Damit kommen wir auch schon zu meiner 2. Frage. Wir werden insgesamt 2 Pärchen sein, wobei ich der einzige mit MTB Erfahrung bin. Falls wir entscheiden einen Tag gemeinsam dort zu verbringen möchte ich natürlich nicht, dass die anderen dort nur rumsitzen. Sie sind alle sportlich und aktiv und haben grundsätzlich Interesse. Die Voraussetzungen sind also gegeben. Ich mache mir eher Sorgen, ob es auch entsprechende Anfänger-Routen gibt, die einen Tag füllen. Es gibt ja auch Halbtages-Karten. Sind die vielleicht besser geeignet?

Das war es zunächst. Vielleicht ergibt sich ja noch mehr, sobald ich eine Rückmeldung bekomme. Würde mich freuen.

Vielen Dank im Voraus und schöne Grüße aus dem Ruhrgebiet


----------



## Deleted 306952 (29. Juli 2019)

Hi, 

die leihbikes sind in einem guten Zustand. Für absolute Anfänger ist nur der flow country fahrbar. Alle anderen Strecken würde ich mit blutigen Anfängern nicht fahren.


----------



## MTB-News.de




----------



## fauXpa5 (30. Juli 2019)

chris48793 schrieb:


> Hi,
> 
> die leihbikes sind in einem guten Zustand. Für absolute Anfänger ist nur der flow country fahrbar. Alle anderen Strecken würde ich mit blutigen Anfängern nicht fahren.


Vielen Dank für die schnelle Antwort. Das hilft mir schon mal weiter.


----------



## derwaaal (30. Juli 2019)

chris48793 schrieb:


> Für absolute Anfänger ist nur der flow country fahrbar. Alle anderen Strecken würde ich mit blutigen Anfängern nicht fahren.

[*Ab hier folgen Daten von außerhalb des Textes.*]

/-- Time of the placed edge in the scale of TSCALE's constellation, 2^-16 ns (R221, R222): of one band, or of both in the ionosphere-free
combination of their carriers, 154 and 115 times 10.23 MHz; GNS_FEk_DLY is taken off the pseudoranges of its front end, which makes the time they
give later. -/
def State.edgeTime (s : State) (g : GnssSolution) (l : List Signal) : Int :=
  let t0 := g.edge0 + signedOf 32 (s.rd (feOff 0 + 8)).toNat
  let t1 := g.edge1 + signedOf 32 (s.rd (feOff 1 + 8)).toNat
  if !l.any (fun x => decide (x.fe = 1)) then t0
  else if !l.any (fun x => decide (x.fe = 0)) then t1
  else (23716 * t0 - 13225 * t1) / 10491

/-- From the scale of a constellation to TAI, 2^-16 ns (R218): the integer offset; for UTC_GPS the broadcast UTC with its A0 and A1 terms plus
the broadcast TAI - UTC. -/
def State.toTai (s : State) (t : Int) : Int :=
  match s.f 0x01800010 25 24 with
  | 2 => t + 33 * sec16
  | 3 => match s.gns.utc.find? (fun u => decide (u.con = 0)) with
    | some u => t + 19 * sec16 - u.a0 - u.a1 * (t + 19 * sec16 - u.tot * sec16) / 2 ^ 48
    | none => t + 19 * sec16
  | _ => t + 19 * sec16

/-- The parameters that TSCALE needs have been received (R221): those of UTC from GPS for UTC_GPS. -/
def State.scaleParams (s : State) : Bool := decide (s.f 0x01800010 25 24 ≠ 3) || s.gns.utc.any (fun u => decide (u.con = 0))

/-- A survey second, with the position of its solution if it has one (R219): after SURVEY seconds, or below 50 cm, the average is stored and the mode
is HOLD. The average is rounded to the nearest cm (DESIGN CHOICE, log entry 46). -/
def State.gnsSurvey (s : State) (p : Option ((Int × Int × Int) × Nat)) : State :=
  if s.f gnsStat 25 24 ≠ 1 then s
  else
    let s := s.modGns (fun g => { g with survey := g.survey + 1 })
    let s := match p with
      | none => s
      | some (x, u) => (s.modGns (fun g => { g with
          sumPos := (g.sumPos.1 + x.1, g.sumPos.2.1 + x.2.1, g.sumPos.2.2 + x.2.2), cntPos := g.cntPos + 1, avgU := u })).posStore x u
    let n := s.gns.cntPos
    if n ≠ 0 ∧ (s.f 0x01800040 23 0 ≤ s.gns.survey ∨ s.gns.avgU < 50) then
      let avg := fun (v : Int) => (2 * v + n) / (2 * n)
      let a := (avg s.gns.sumPos.1, avg s.gns.sumPos.2.1, avg s.gns.sumPos.2.2)
      let u := satAt 0xFFFFFFFF s.gns.avgU
      let s := (((s.wr 0x01800044 (BitVec.ofInt 32 a.1)).wr 0x01800048 (BitVec.ofInt 32 a.2.1)).wr 0x0180004C (BitVec.ofInt 32 a.2.2)).wrN 0x01800050 u
      let s := (s.setF gnsStat 25 24 2).posStore a u
      let s := s.modGns (fun g => { g with survey := 0, sumPos := (0, 0, 0), cntPos := 0 })
      ((s.raise Flt.gnsSurveyDone u).gnsEvent 3 u).gnsEvent 2 2
    else s
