/-- The offset of an answered exchange (R372): ((t2 - t1) - (t4 - t3)) / 2 - TND_LINK_ASYM; under C25_SRC = TWOWAY it is a result
of candidate 25 with N = 1, timed by the unit of the lane that brought the answer, at its arrival t4. -/
def State.twowayResult (s0 : State) (lane : Fin 18) (t1 t2 t3 t4 : Int) : State :=
  let ofs := ((t2 - t1) - (t4 - t3)) / 2 - signedOf 32 (s0.rd 0x02500050).toNat
  let s := (s0.wrS64 0x02500078 ofs).modTnd (fun t => { t with twowayOk := true })
  let s :=
    if s.c25Src = 1 then
      let b := s.tandemTb
      let cap := (s.unit (.lane lane)).stampRx.cap
      let diff := (List.range 8).map (fun j => ((cap.times.getD j 0 : Int) - cap.times.getD b 0) / 2 ^ 24)
      let old := s.srcRes.getD 1 {}
      let r : CandRes := { count := old.count + 1, mean := ofs, meanIn := diff.map (· + ofs), time := t4, timeIn := diff.map (· + t4)
                           ticks := cap.ticks, phase := cap.phase, restart := decide (old.count = 0), n := 1, sd := 0, lo := ofs, hi := ofs, sys := s.unitSys (.lane lane)
                           unc := s.tnd.peerBound }
      (({ s with srcRes := listMod s.srcRes 1 (fun _ => r) } : State).monResult 25 r.restart).c25Result.candRound s0 [25]
    else s
  s.xchkEval.healthFall

/-- TWOWAY (R372): a request, whose t2 and t3 are zero, waits for its answer; an answer ends the exchange. Its arrival was timed by
the lane's unit. -/
def State.rxTwoway (s : State) (lane : Nat) (p : List Byte) : State :=
  let u : Fin 18 := if lane = 0 then 16 else 17
  let st : Nat := (s.unit (.lane u)).stampRx.t / 2 ^ 24
  if (slice p 12 24).all (· = 0) then s.modTnd (fun t => { t with twoway := some (slice p 0 12, st) })
  else s.twowayResult u (time12 (slice p 0 12)) (time12 (slice p 12 12)) (time12 (slice p 24 12)) st

/-- LINK_FRAME_RECEIVE (R366, R367): the frame is checked by CRC, MAC and SEQ; its ACK is taken; unit B follows unit A's lane; then its type
acts. -/
def execLinkFrameReceive (lane : Fin 2) (bytes : List Byte) (s : State) : Out :=
  let n := bytes.length
  let typ := byteAt bytes 0
  let seq := beAt bytes 2 2
  let len := beAt bytes 6 2
  let p := slice bytes 8 len
  if s.linkSt ≠ kHELLO ∧ s.linkSt ≠ kPAIRED then .next s
  else if n ≠ len + 20 ∨ 1024 < len ∨ crc32c (bytes.take (n - 4)) ≠ beAt bytes (n - 4) 4 then .next s
  else if (s.rxKeys typ).all (fun k => linkMac k (bytes.take (8 + len)) ≠ slice bytes (8 + len) 8) then
    .next (((s.countSat 0x02500088 31 0 1).irq .tnd 5).runRaise 5 0 Flt.tndAuthFail typ)
  else if s.tnd.rxSeq.isSome ∧ s.tnd.rxSeq ≠ some seq then .next s
  else
    let s := s.modTnd (fun t => { t with rxAt := s.spn.ticks, rxSeq := if typ = 7 then t.rxSeq else some ((seq + 1) % 65536) })
    let s := if s.unitB ∧ s.carry ≠ lane.val then s.laneSwap lane.val else if s.unitB then s.spareTest else s
    let s := if byteAt bytes 1 % 2 = 1 then s.linkAcked (beAt bytes 4 2) else s
    let s := if s.tnd.hold then (s.modTnd (fun t => { t with hold := false })).linkAfresh else s
    let s := match typ with
      | 1 => s.rxHello p
      | 3 => if s.linkSt = kPAIRED then s.rxPeerTime p else s
      | 4 => if s.linkSt = kPAIRED then s.rxState p else s
      | 5 => if s.linkSt = kPAIRED then s.rxMirror p else s
      | 6 => if s.linkSt = kPAIRED then s.rxTwoway lane.val p else s
      | _ => if s.timeMissing then s.candRound s [25] else s
    .next s.linkPair

/-- `n` ticks have passed since a tick, if there is one. -/
def State.after (s : State) (t : Option Nat) (n : Nat) : Bool :=
  match t with
  | some k => decide (k + n ≤ s.spn.ticks)
  | none => true

/-- The KEYS frame of slot `i` is due (14, frame types; R371): its key has changed since the last one, or that went out 60 s ago. -/
def State.keyDue (s : State) (i : Nat) : Bool :=
  let last := mapGet (fun _ => (0, 0)) s.tnd.keyAt i
  decide (s.linkSt = kPAIRED) && decide (s.role = 2) && s.b 0x02500010 22 && s.b 0x02500018 27 && mirrored i
    && (decide (i < 4) || decide (s.rd64 0x02500060 / 2 ^ i % 2 = 1))
    && (decide (last.1 = 0) || decide (last.2 ≠ s.f (slotOff i) 27 0) || decide (last.1 + 120000000000 ≤ s.spn.ticks + 1))

/-- Within `n` ticks the frame of a second of base `b` is due: the second has begun, or begins by then. -/
def State.secDue (s : State) (sent : Option Nat) (b n : Nat) : Bool :=
  decide (sent ≠ some (s.tbSec b)) || decide (s.tbSec b ≠ (s.tbTime b + n * nominalInc) / secU)

/-- Another frame than ACK falls due within 2 µs (14, frame types). -/
def State.otherDue (s : State) : Bool :=
  if s.linkSt = kHELLO then s.after s.tnd.helloAt (20000000 - 4000)
  else s.after s.tnd.beatAt (100000 - 4000) || s.secDue s.tnd.timeSec s.tandemTb 4000 || s.secDue s.tnd.stateSec 0 4000
    || s.secDue s.tnd.askSec s.tandemTb 4000 || s.tnd.twoway.isSome || (List.range 64).any s.keyDue

/-- LINK_FRAME_SEND (R366, frame types): a frame falls due: HELLO every 10 ms, HEARTBEAT every 50 µs, TIME and a TWOWAY request each second of the
tandem base, STATE each TB0 second, KEYS on each change and every 60 s, ACK when nothing else is due within 2 µs. -/
def execLinkFrameSend (due : LinkDue) (s : State) : Out :=
  let paired := decide (s.linkSt = kPAIRED)
  match due with
  | .hello =>
    if s.linkSt = kHELLO ∧ s.after s.tnd.helloAt 20000000 then
      .next ((s.modTnd (fun t => { t with helloAt := some s.spn.ticks })).linkSend 1 (beBytes 16 s.tnd.nonce ++ [if s.unitB then 1 else 0, 0, 0, 0] ++ beBytes 4 (s.rd 0x00000014).toNat
        ++ s.regBytes 0x02400040 8))
    else .next s
  | .heartbeat =>
    .next (if paired && s.after s.tnd.beatAt 100000 then (s.modTnd (fun t => { t with beatAt := some s.spn.ticks })).linkSend 2 [] else s)
  | .time =>
    let tb := s.tandemTb
    let m := if s.tbYoked tb then s.tbMaster tb else tb
    let c := (s.ctl m).lastCand
    let ql := match c with
      | some x => s.f (candOff x + 0x10) 19 16
      | none => 15
    .next (if paired && decide (s.tnd.timeSec ≠ some (s.tbSec tb)) then
      (s.modTnd (fun t => { t with timeSec := some (s.tbSec tb) })).linkSend 3 (beBytes 6 (s.tbSec tb) ++ beBytes 4 (s.rd (bndOff tb)).toNat
      ++ [BitVec.ofNat 8 ql, BitVec.ofNat 8 (s.refClass c), BitVec.ofNat 8 s.role, 0]) else s)
  | .state =>
    .next (if paired && decide (s.tnd.stateSec ≠ some (s.tbSec 0)) then
      (s.modTnd (fun t => { t with stateSec := some (s.tbSec 0) })).linkSend 4 s.statePayload else s)
  | .key slot =>
    let i := slot.toNat
    if s.keyDue i then
      let s := s.modTnd (fun t => { t with keyAt := mapSet (fun _ => (0, 0)) t.keyAt i (s.spn.ticks + 1, s.f (slotOff i) 27 0) })
      .next (match s.chestKey i with
        | some k => s.linkSend 5 ([BitVec.ofNat 8 i, 1, 0, 0] ++ Config.aesWrap s.tnd.kek (leBytes 32 k.toNat))
        | none => s.linkSend 5 ([BitVec.ofNat 8 i, 0, 0, 0] ++ List.replicate 40 0))
    else .next s
  | .twowayRequest l =>
    let sec := s.tbSec s.tandemTb
    .next (if paired && decide (s.tnd.askSec ≠ some sec) then (s.modTnd (fun t => { t with askSec := some sec })).linkSend 6 (time12Bytes l ++ List.replicate 24 0) else s)
  | .twowayAnswer l =>
    match s.tnd.twoway with
    | some (t1, t2) =>
      .next (if paired then (s.linkSend 6 (t1 ++ time12Bytes t2 ++ time12Bytes l)).modTnd (fun t => { t with twoway := none }) else s)
    | none => .next s
  | .ack => .next (if (s.linkSt = kHELLO ∨ paired) ∧ !s.otherDue then s.linkSend 7 [] else s)
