-- ==== Sys2Proof/Machine/Image.lean ====
section
/-! DEFINITION. The Efpin image (17 R419-R432): its header, sections and records, its digest and signatures, checks 1 to 7. -/
namespace Sys2Proof.Machine

/-- The little-endian number in `n` bytes from offset `o` (R13). -/
def leAt (l : List Byte) (o n : Nat) : Nat := leNat (slice l o n)

/-- `n` bytes from offset `o` are all zero. -/
def zeroAt (l : List Byte) (o n : Nat) : Bool := decide (leAt l o n = 0)

/-! ### The header (checks 1 to 3) -/

/-- ASCII "EFPN". -/
def magic : List Byte := [0x45, 0x46, 0x50, 0x4E]

/-- Fields of the header. -/
def imageLen (b : List Byte) : Nat := leAt b 8 4
def imageGen (b : List Byte) : Nat := leAt b 12 4
def imageCompat (b : List Byte) : Bool := (b.getD 19 0).getLsbD 0
def imageDomains (b : List Byte) : Nat := leAt b 24 2
def imageSects (b : List Byte) : Nat := leAt b 26 2
def imageBuild (b : List Byte) : Nat := leAt b 28 4

/-- The first of checks 1 to 3 that fails: code and detail (R425, R427). Check 2 goes through the fields in the order of the
header. -/
def headerFail (b : List Byte) : Option (Nat × Nat) :=
  if slice b 0 4 ≠ magic ∨ b.length < 64 then some (1, 0)
  else if leAt b 4 2 ≠ 1 then some (2, 4)
  else if leAt b 6 2 ≠ 0x40 then some (2, 6)
  else if imageLen b % 16 ≠ 0 ∨ imageLen b < 352 ∨ bufSize < imageLen b then some (2, 8)
  else if byteAt b 19 / 2 ≠ 0 then some (2, 19)
  else if imageDomains b / 1024 ≠ 0 ∨ imageDomains b &&& 0x13 ≠ 0x13 then some (2, 24)
  else if !zeroAt b 32 28 then some (2, 32)
  else if leAt b 60 4 ≠ crc32c (b.take 60) then some (2, 60)
  else if leAt b 16 2 ≠ 0x9440 ∨ Config.siliconRev.toNat < byteAt b 18 then some (3, 0)
  else none

/-! ### Sections and records (check 4) -/

/-- A record of a STRUCTURE or REGISTERS section, with its byte offset in the image. -/
structure ImgRec where
  at_ : Nat
  off : Nat
  mask : Nat
  value : Nat
  deriving DecidableEq, Repr

/-- A section: type, and the place and length of its body. -/
structure ImgSect where
  typ : Nat
  body : Nat
  len : Nat
  deriving DecidableEq, Repr

/-- The records of a body. -/
def recordsAt (b : List Byte) (o len : Nat) : List ImgRec :=
  (List.range (len / 16)).map (fun i => ⟨o + 16 * i, leAt b (o + 16 * i) 4, leAt b (o + 16 * i + 4) 4, leAt b (o + 16 * i + 8) 4⟩)

/-- A record is well formed: its offset is DW-aligned below 2^26, bits outside MASK are 0, its last bytes are 0. -/
def recordOk (b : List Byte) (r : ImgRec) : Bool :=
  decide (r.off % 4 = 0) && decide (r.off < 2 ^ 26) && decide (r.value &&& r.mask = r.value) && zeroAt b (r.at_ + 12) 4

/-- The sections from offset `o` up to `fin`, `n` of them; or the offset of the section or record that check 4 refuses (R422). `first`: the
section is the first. -/
def readSects (b : List Byte) (fin : Nat) : Nat → Nat → Bool → Nat ⊕ List ImgSect
  | 0, o, _ => if o = fin then .inr [] else .inl o
  | n + 1, o, first =>
    let typ := leAt b o 2
    let flags := leAt b (o + 2) 2
    let len := leAt b (o + 4) 4
    let known := decide (1 ≤ typ ∧ typ ≤ 3)
    if fin < o + 16 + len ∨ len % 16 ≠ 0 ∨ 2 ≤ flags ∨ !zeroAt b (o + 12) 4 ∨ (!known ∧ flags = 0) ∨ decide (typ = 1) ≠ first
        ∨ leAt b (o + 8) 4 ≠ crc32c (slice b (o + 16) len) then .inl o
    else
      let bad := if typ = 1 ∨ typ = 2 then (recordsAt b (o + 16) len).find? (fun r => !recordOk b r) else none
      match bad with
      | some r => .inl r.at_
      | none => match readSects b fin n (o + 16 + len) false with
        | .inl x => .inl x
        | .inr l => .inr (⟨typ, o + 16, len⟩ :: l)

/-- The sections of an image, or where check 4 fails; a wrong NSECT fails at its header field. -/
def imageSections (b : List Byte) : Nat ⊕ List ImgSect :=
  if imageSects b = 0 ∨ 64 < imageSects b then .inl 26 else readSects b (imageLen b - 256) (imageSects b) 64 true

/-- The records of an image's sections of a type, in image order. -/
def imageRecords (b : List Byte) (typ : Nat) : List ImgRec :=
  match imageSections b with
  | .inl _ => []
  | .inr l => (l.filter (fun x => decide (x.typ = typ))).flatMap (fun x => recordsAt b x.body x.len)

/-! ### Digest and signatures (checks 5 to 7) -/

/-- Where the trailer begins. -/
def trailer (b : List Byte) : Nat := imageLen b - 256

/-- DIGEST, 64 bytes. -/
def imageDigest (b : List Byte) : List Byte := slice b (trailer b) 64

/-- OWNER_PUB; 0 where absent. -/
def imagePub (b : List Byte) : BitVec 256 := BitVec.ofNat 256 (leAt b (trailer b + 192) 32)

/-- A signature field of the trailer verifies under a key; one of all zeros is absent and never verifies (R432). -/
def sigOk (b : List Byte) (o : Nat) (key : BitVec 256) : Bool :=
  !zeroAt b (trailer b + o) 64 && Config.ed25519Verify key (imageDigest b) (BitVec.ofNat 512 (leAt b (trailer b + o) 64))

/-- VENDOR_SIG verifies; OWNER_SIG verifies under OWNER_PUB. -/
def vendorOk (b : List Byte) : Bool := sigOk b 64 Config.vendorKey
def ownerOk (b : List Byte) : Bool := decide (imagePub b ≠ 0) && sigOk b 128 (imagePub b)

/-- The signature rule (R432). -/
def Img.signed (m : Img) (b : List Byte) : Bool :=
  let owner := m.ownerMatches (imagePub b) && ownerOk b
  match m.ownerRow with
  | 0 => vendorOk b
  | 1 => if m.require then owner else vendorOk b || owner
  | _ => false

/-- The first of checks 1 to 7 that fails: code and detail (R425, R427). -/
def Img.verifyFail (m : Img) : Option (Nat × Nat) :=
  let b := m.buf
  match headerFail b with
  | some e => some e
  | none => match imageSections b with
    | .inl o => some (4, o)
    | .inr _ =>
      if leBytes 64 (Config.sha512 (b.take (trailer b))).toNat ≠ imageDigest b then some (5, 0)
      else if m.ownerRow = 2 then some (7, 0)
      else if !m.signed b then some (6, 0)
      else none

end Sys2Proof.Machine
end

das kann ich bestätigen. Das schöne ist, diese Strecke macht als Anfänger und als Erfahrener Spaß.  Als Anfänger rollt man durch die kleinen Wellen durch, als Fortgeschrittener nimmt man sie als Mini-Double. Ähnlich bei den Anliegern, es sind keine Riesen-Wallrides wie zB auf der ProLine in Saalbach.
Zu den Leihbikes kann ich nichts sagen.


----------



## fauXpa5 (31. Juli 2019)

derwaaal schrieb:


> das kann ich bestätigen. Das schöne ist, diese Strecke macht als Anfänger und als Erfahrener Spaß.  Als Anfänger rollt man durch die kleinen Wellen durch, als Fortgeschrittener nimmt man sie als Mini-Double. Ähnlich bei den Anliegern, es sind keine Riesen-Wallrides wie zB auf der ProLine in Saalbach.
> Zu den Leihbikes kann ich nichts sagen.



Dann könnte man natürlich auch überlegen nur ein paar Stunden dort zu bleiben. Also die kurze Zeit effektiv nutzen und wieder abhauen.
Klingt doch nicht schlecht.
Danke!


----------